Start of Block
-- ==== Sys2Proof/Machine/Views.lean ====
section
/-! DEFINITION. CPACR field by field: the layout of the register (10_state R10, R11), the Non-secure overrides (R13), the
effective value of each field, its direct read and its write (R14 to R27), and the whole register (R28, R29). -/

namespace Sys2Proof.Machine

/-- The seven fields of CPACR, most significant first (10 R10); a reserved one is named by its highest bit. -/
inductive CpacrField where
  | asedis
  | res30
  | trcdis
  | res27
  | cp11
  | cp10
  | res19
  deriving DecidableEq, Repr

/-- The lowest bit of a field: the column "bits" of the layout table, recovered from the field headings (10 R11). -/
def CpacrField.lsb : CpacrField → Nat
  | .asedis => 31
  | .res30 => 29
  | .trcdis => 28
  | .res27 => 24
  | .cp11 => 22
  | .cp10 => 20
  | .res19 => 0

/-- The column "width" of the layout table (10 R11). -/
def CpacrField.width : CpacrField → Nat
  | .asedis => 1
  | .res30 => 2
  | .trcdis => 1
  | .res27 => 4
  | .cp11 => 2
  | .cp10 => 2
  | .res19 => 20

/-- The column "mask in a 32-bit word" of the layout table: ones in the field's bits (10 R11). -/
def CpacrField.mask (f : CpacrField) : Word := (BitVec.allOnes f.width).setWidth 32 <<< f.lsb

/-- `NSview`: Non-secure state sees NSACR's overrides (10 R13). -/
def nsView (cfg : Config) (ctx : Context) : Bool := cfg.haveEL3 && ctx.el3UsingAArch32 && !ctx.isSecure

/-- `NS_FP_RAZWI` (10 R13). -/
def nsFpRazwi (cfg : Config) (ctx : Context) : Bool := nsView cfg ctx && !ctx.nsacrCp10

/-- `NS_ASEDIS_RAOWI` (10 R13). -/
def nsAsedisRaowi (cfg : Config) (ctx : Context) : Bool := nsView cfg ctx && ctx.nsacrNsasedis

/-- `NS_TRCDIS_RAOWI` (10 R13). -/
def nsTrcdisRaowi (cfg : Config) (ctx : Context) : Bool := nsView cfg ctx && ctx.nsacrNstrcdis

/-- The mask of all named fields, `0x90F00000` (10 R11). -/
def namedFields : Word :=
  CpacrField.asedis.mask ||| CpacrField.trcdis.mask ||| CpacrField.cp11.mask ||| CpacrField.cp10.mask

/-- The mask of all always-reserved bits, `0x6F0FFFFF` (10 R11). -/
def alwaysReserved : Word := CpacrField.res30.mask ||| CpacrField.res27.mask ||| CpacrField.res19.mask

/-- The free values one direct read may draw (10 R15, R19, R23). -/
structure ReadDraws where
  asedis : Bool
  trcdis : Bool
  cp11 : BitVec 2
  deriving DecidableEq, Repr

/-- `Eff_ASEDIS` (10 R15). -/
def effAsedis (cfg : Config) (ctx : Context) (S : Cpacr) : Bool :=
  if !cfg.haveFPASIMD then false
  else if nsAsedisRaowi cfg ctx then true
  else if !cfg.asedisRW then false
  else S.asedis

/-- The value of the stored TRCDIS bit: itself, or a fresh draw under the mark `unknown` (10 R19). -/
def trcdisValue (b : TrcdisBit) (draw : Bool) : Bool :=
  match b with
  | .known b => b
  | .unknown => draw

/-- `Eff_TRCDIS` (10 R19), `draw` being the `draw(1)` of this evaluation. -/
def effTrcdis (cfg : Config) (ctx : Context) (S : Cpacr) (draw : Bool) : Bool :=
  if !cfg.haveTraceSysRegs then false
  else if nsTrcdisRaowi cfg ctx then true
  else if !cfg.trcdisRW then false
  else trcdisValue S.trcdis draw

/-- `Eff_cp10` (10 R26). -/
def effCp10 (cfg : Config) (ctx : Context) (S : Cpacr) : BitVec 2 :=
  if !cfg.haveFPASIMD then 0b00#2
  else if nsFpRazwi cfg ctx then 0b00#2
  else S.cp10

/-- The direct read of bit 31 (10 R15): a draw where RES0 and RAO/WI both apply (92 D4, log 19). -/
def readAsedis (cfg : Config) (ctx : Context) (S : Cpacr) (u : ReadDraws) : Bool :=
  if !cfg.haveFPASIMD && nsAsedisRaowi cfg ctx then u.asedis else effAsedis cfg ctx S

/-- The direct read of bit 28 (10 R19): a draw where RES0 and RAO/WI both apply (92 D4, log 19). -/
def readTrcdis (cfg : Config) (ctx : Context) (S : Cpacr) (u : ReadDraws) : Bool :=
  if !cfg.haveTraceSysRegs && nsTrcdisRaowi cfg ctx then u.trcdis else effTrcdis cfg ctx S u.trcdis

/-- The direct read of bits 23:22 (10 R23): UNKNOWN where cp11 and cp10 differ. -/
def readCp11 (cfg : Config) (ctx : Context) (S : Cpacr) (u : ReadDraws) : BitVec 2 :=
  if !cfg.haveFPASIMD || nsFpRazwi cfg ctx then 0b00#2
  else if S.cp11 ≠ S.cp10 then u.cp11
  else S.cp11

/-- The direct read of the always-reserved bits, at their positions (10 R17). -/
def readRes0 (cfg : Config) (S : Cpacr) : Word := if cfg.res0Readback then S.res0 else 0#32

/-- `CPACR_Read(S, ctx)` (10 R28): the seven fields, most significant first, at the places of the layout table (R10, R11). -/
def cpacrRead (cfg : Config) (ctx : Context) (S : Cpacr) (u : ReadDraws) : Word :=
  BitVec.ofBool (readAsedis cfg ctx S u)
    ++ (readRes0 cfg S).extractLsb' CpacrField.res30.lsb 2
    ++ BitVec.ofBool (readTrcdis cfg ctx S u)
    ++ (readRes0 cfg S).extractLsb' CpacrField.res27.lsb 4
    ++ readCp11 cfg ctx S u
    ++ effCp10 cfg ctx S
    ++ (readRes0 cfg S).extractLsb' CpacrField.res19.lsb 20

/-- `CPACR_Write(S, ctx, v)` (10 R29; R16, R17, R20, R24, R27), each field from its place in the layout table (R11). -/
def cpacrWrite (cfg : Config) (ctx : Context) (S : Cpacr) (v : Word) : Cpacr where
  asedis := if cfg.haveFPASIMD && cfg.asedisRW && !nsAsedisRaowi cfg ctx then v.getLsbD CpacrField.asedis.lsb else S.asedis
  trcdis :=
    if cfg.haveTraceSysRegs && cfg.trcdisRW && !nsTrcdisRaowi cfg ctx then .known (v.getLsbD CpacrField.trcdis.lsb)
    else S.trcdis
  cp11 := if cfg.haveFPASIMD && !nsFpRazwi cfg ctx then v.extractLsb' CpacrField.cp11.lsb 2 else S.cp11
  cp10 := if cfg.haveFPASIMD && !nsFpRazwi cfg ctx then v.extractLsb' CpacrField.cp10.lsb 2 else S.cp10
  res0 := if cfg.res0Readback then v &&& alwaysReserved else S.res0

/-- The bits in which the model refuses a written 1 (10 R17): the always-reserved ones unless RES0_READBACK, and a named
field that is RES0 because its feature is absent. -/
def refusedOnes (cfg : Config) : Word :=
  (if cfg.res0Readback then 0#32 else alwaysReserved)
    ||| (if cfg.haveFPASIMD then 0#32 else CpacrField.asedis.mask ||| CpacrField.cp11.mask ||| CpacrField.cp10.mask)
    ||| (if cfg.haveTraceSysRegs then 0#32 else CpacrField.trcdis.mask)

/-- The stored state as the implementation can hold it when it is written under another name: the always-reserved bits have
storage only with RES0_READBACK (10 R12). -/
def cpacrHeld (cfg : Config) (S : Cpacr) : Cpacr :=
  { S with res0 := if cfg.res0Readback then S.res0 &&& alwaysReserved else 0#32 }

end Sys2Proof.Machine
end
End of Block
■ Exercise aim ■
Each line of the data that holds the word "BitVec" should be copied.

■ Task result ■
def CpacrField.mask (f : CpacrField) : Word := (BitVec.allOnes f.width).setWidth 32 <<< f.lsb
  cp11 : BitVec 2
def effCp10 (cfg : Config) (ctx : Context) (S : Cpacr) : BitVec 2 :=
def readCp11 (cfg : Config) (ctx : Context) (S : Cpacr) (u : ReadDraws) : BitVec 2 :=
  BitVec.ofBool (readAsedis cfg ctx S u)
    ++ BitVec.ofBool (readTrcdis cfg ctx S u)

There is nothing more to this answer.